ASSIGNMENT: Copy the records below word for word. Stop after the line that contains "### Classes -/".

(RECORDS SHOWN begins)

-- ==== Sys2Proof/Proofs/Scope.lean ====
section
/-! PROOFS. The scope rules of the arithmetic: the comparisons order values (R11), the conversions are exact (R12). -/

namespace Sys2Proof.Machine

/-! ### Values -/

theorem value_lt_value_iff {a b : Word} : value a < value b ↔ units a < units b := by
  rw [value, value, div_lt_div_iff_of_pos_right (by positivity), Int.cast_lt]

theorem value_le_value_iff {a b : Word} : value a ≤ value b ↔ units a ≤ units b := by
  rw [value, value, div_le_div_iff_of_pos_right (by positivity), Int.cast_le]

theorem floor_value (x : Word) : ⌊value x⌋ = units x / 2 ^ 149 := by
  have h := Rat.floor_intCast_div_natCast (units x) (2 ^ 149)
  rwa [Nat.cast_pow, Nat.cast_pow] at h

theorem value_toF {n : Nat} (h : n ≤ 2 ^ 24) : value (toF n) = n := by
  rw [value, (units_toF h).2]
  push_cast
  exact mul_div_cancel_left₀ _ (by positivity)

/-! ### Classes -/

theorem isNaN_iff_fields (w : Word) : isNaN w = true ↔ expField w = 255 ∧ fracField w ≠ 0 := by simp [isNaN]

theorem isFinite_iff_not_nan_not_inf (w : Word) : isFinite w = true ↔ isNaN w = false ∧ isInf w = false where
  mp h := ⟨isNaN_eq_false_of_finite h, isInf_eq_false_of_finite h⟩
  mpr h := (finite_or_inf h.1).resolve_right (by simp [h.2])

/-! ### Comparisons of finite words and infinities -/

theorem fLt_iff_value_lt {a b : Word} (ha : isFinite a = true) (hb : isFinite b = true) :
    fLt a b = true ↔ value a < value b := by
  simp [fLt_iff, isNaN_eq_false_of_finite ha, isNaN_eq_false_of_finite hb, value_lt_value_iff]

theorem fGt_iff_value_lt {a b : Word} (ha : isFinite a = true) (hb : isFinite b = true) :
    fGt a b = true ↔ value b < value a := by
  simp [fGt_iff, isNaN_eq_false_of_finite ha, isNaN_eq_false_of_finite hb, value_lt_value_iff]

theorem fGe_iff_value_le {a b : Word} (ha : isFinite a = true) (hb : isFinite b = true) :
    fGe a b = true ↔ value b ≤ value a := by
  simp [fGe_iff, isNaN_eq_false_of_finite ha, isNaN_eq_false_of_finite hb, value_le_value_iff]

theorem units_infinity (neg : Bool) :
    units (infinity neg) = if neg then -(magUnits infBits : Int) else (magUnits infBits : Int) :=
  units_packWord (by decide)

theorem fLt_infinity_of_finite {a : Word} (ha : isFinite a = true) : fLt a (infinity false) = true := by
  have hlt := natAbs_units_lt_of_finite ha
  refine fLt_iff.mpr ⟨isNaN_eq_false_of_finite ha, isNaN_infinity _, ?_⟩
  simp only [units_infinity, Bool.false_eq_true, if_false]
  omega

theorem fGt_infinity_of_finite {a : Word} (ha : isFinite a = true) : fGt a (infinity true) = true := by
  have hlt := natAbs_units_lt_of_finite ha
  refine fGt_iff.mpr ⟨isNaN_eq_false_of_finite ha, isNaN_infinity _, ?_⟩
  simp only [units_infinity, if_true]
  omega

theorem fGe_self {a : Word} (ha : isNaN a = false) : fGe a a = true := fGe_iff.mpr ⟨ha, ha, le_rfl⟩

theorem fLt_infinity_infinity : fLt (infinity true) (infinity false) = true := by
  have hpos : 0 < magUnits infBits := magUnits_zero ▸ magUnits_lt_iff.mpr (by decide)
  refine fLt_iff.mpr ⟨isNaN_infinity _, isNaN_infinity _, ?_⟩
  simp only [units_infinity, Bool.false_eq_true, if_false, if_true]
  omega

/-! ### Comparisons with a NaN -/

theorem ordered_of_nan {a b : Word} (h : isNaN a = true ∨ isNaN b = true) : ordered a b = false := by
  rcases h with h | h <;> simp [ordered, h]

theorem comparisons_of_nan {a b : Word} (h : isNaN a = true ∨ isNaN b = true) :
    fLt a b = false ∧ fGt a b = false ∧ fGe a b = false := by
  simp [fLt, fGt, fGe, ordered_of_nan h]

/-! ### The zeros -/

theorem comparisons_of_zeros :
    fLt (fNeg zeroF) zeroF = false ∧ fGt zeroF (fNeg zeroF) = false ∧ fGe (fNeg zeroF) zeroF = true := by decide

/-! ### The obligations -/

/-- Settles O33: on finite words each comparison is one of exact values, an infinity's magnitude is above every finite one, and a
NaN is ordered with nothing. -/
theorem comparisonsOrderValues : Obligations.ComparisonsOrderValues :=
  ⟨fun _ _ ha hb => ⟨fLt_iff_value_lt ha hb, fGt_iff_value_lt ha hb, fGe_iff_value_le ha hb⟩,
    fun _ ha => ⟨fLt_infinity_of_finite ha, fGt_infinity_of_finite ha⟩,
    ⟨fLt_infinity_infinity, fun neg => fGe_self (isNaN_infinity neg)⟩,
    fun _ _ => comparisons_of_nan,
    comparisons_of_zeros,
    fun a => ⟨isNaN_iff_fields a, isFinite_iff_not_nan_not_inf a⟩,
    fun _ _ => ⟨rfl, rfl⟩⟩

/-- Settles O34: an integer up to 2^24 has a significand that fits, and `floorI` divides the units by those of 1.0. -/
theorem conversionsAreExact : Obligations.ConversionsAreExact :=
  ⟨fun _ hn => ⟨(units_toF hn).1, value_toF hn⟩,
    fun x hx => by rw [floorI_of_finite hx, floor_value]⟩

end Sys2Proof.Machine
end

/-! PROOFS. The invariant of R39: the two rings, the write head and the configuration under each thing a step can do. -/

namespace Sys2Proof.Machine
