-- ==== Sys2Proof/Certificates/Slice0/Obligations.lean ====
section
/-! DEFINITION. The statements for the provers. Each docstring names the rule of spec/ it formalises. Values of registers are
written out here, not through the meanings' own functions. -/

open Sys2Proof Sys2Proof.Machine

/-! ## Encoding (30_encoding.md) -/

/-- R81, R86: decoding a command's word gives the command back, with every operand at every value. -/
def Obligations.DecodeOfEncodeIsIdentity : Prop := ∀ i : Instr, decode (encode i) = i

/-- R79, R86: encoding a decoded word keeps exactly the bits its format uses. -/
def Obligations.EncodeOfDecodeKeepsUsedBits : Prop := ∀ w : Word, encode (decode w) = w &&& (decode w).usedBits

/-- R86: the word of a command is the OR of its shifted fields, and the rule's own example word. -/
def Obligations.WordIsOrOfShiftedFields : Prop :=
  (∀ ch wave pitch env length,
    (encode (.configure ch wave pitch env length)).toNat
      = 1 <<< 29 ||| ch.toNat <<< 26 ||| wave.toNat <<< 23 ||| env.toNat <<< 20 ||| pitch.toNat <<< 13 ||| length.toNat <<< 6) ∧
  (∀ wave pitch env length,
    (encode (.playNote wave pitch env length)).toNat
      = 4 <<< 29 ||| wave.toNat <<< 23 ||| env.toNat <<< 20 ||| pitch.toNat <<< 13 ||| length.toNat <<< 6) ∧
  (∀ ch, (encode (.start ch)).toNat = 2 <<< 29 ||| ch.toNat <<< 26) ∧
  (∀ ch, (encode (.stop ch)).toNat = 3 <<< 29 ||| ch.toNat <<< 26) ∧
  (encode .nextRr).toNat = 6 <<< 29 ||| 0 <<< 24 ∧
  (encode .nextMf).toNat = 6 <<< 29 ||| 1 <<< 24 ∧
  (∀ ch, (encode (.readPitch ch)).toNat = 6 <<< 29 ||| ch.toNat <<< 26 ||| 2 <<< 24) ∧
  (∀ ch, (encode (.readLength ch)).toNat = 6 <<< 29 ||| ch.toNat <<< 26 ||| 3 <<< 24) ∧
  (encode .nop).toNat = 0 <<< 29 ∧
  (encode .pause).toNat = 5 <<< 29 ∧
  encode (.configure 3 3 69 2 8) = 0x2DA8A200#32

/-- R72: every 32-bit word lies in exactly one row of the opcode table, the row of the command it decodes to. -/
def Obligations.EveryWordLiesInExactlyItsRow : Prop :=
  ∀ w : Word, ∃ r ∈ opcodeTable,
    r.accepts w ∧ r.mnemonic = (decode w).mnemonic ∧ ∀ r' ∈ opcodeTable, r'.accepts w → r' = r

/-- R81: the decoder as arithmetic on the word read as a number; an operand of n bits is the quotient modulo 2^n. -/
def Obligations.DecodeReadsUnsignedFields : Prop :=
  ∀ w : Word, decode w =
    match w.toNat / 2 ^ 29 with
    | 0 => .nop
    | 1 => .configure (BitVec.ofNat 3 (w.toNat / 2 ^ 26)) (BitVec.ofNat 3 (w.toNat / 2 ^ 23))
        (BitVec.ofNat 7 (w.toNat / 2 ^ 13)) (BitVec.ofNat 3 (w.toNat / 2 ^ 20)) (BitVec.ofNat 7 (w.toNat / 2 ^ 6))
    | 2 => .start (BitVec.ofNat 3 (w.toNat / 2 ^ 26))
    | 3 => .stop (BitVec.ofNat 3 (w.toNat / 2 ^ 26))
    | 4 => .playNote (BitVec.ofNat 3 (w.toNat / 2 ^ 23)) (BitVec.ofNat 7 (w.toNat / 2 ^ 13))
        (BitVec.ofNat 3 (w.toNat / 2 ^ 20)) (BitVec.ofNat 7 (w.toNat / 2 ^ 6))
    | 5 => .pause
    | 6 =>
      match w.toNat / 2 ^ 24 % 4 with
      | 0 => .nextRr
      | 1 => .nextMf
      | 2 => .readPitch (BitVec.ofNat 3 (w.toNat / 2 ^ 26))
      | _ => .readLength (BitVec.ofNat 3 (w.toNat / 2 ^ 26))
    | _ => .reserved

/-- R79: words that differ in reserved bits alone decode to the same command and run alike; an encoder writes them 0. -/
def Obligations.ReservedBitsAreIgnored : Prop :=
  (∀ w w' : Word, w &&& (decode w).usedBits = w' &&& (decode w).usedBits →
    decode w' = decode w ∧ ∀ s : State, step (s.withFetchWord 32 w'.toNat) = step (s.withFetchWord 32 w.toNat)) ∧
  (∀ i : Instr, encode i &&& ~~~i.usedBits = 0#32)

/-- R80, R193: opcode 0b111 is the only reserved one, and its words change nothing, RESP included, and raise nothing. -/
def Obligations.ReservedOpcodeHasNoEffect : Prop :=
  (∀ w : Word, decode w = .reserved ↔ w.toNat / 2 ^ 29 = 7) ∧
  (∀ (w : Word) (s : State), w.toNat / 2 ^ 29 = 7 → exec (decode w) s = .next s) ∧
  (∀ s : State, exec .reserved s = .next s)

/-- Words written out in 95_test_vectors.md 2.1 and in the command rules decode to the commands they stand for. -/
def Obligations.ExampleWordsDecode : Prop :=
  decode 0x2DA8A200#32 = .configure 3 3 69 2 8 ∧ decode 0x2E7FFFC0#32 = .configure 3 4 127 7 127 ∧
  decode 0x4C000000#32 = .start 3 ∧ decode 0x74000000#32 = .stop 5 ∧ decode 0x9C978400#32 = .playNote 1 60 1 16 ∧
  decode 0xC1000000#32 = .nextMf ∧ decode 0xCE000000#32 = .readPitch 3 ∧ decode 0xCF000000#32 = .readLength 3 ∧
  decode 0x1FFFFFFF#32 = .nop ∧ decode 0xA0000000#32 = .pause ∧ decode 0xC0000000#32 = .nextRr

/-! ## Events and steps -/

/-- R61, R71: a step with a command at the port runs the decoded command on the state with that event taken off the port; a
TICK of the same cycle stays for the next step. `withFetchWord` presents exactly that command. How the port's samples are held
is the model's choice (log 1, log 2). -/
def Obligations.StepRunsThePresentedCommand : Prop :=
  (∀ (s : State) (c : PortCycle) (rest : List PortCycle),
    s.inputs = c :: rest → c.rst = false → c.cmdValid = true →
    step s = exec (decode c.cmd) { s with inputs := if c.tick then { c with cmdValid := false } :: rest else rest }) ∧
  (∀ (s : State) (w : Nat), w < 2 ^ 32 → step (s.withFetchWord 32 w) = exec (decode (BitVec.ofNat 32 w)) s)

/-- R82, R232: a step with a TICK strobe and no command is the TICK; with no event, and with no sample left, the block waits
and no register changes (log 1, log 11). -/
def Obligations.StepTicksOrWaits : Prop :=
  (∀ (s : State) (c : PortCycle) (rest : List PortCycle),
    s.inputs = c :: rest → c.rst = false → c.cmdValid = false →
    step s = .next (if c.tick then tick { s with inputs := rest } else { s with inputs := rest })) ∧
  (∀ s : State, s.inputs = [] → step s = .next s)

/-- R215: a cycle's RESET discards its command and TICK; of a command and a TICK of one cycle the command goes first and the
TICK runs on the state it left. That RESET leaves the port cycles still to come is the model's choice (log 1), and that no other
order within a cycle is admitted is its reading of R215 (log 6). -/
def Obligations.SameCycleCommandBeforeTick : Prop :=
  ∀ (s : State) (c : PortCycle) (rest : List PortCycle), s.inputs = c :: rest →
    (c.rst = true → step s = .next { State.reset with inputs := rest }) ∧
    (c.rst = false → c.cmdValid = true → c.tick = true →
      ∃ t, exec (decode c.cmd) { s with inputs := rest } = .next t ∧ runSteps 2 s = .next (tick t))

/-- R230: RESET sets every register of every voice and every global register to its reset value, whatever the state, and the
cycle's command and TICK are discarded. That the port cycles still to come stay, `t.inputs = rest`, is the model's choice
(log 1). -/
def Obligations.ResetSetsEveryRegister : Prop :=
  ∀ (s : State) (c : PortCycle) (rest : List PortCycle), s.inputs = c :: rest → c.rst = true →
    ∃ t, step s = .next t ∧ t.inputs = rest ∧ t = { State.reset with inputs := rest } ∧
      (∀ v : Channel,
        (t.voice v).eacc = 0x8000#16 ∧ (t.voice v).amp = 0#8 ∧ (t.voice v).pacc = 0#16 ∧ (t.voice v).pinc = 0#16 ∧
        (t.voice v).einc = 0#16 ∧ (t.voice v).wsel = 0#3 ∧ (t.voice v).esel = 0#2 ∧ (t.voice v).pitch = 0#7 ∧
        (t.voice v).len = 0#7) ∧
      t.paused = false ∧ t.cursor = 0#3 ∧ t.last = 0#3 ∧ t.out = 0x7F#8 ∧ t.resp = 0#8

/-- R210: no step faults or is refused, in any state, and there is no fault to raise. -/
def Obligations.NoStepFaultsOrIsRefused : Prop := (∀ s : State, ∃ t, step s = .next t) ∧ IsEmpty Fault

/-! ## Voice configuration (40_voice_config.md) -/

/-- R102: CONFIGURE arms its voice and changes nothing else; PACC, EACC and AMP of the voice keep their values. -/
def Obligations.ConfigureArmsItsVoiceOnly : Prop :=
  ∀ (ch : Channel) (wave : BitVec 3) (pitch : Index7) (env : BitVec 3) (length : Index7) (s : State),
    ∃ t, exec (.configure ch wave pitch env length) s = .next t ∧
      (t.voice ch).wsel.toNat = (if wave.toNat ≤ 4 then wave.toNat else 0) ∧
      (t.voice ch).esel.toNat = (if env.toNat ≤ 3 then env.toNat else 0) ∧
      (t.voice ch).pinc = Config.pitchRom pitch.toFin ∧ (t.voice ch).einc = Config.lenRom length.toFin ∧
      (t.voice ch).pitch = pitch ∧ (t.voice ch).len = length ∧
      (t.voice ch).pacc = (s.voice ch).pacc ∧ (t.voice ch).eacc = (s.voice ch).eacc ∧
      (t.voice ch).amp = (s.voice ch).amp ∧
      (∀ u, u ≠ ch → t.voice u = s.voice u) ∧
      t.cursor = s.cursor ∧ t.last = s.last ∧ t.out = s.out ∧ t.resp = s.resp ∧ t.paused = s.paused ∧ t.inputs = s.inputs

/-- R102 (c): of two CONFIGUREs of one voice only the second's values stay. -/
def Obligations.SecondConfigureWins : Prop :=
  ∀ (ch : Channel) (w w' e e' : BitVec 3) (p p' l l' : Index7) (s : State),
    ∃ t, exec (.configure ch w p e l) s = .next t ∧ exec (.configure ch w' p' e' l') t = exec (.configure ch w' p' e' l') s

(RECORDS SHOWN ends)

TASK OUTPUT:
-- ==== Sys2Proof/Proofs/Scope.lean ====
section
/-! PROOFS. The scope rules of the arithmetic: the comparisons order values (R11), the conversions are exact (R12). -/

namespace Sys2Proof.Machine

/-! ### Values -/

theorem value_lt_value_iff {a b : Word} : value a < value b ↔ units a < units b := by
  rw [value, value, div_lt_div_iff_of_pos_right (by positivity), Int.cast_lt]

theorem value_le_value_iff {a b : Word} : value a ≤ value b ↔ units a ≤ units b := by
  rw [value, value, div_le_div_iff_of_pos_right (by positivity), Int.cast_le]

theorem floor_value (x : Word) : ⌊value x⌋ = units x / 2 ^ 149 := by
  have h := Rat.floor_intCast_div_natCast (units x) (2 ^ 149)
  rwa [Nat.cast_pow, Nat.cast_pow] at h

theorem value_toF {n : Nat} (h : n ≤ 2 ^ 24) : value (toF n) = n := by
  rw [value, (units_toF h).2]
  push_cast
  exact mul_div_cancel_left₀ _ (by positivity)

/-! ### Classes -/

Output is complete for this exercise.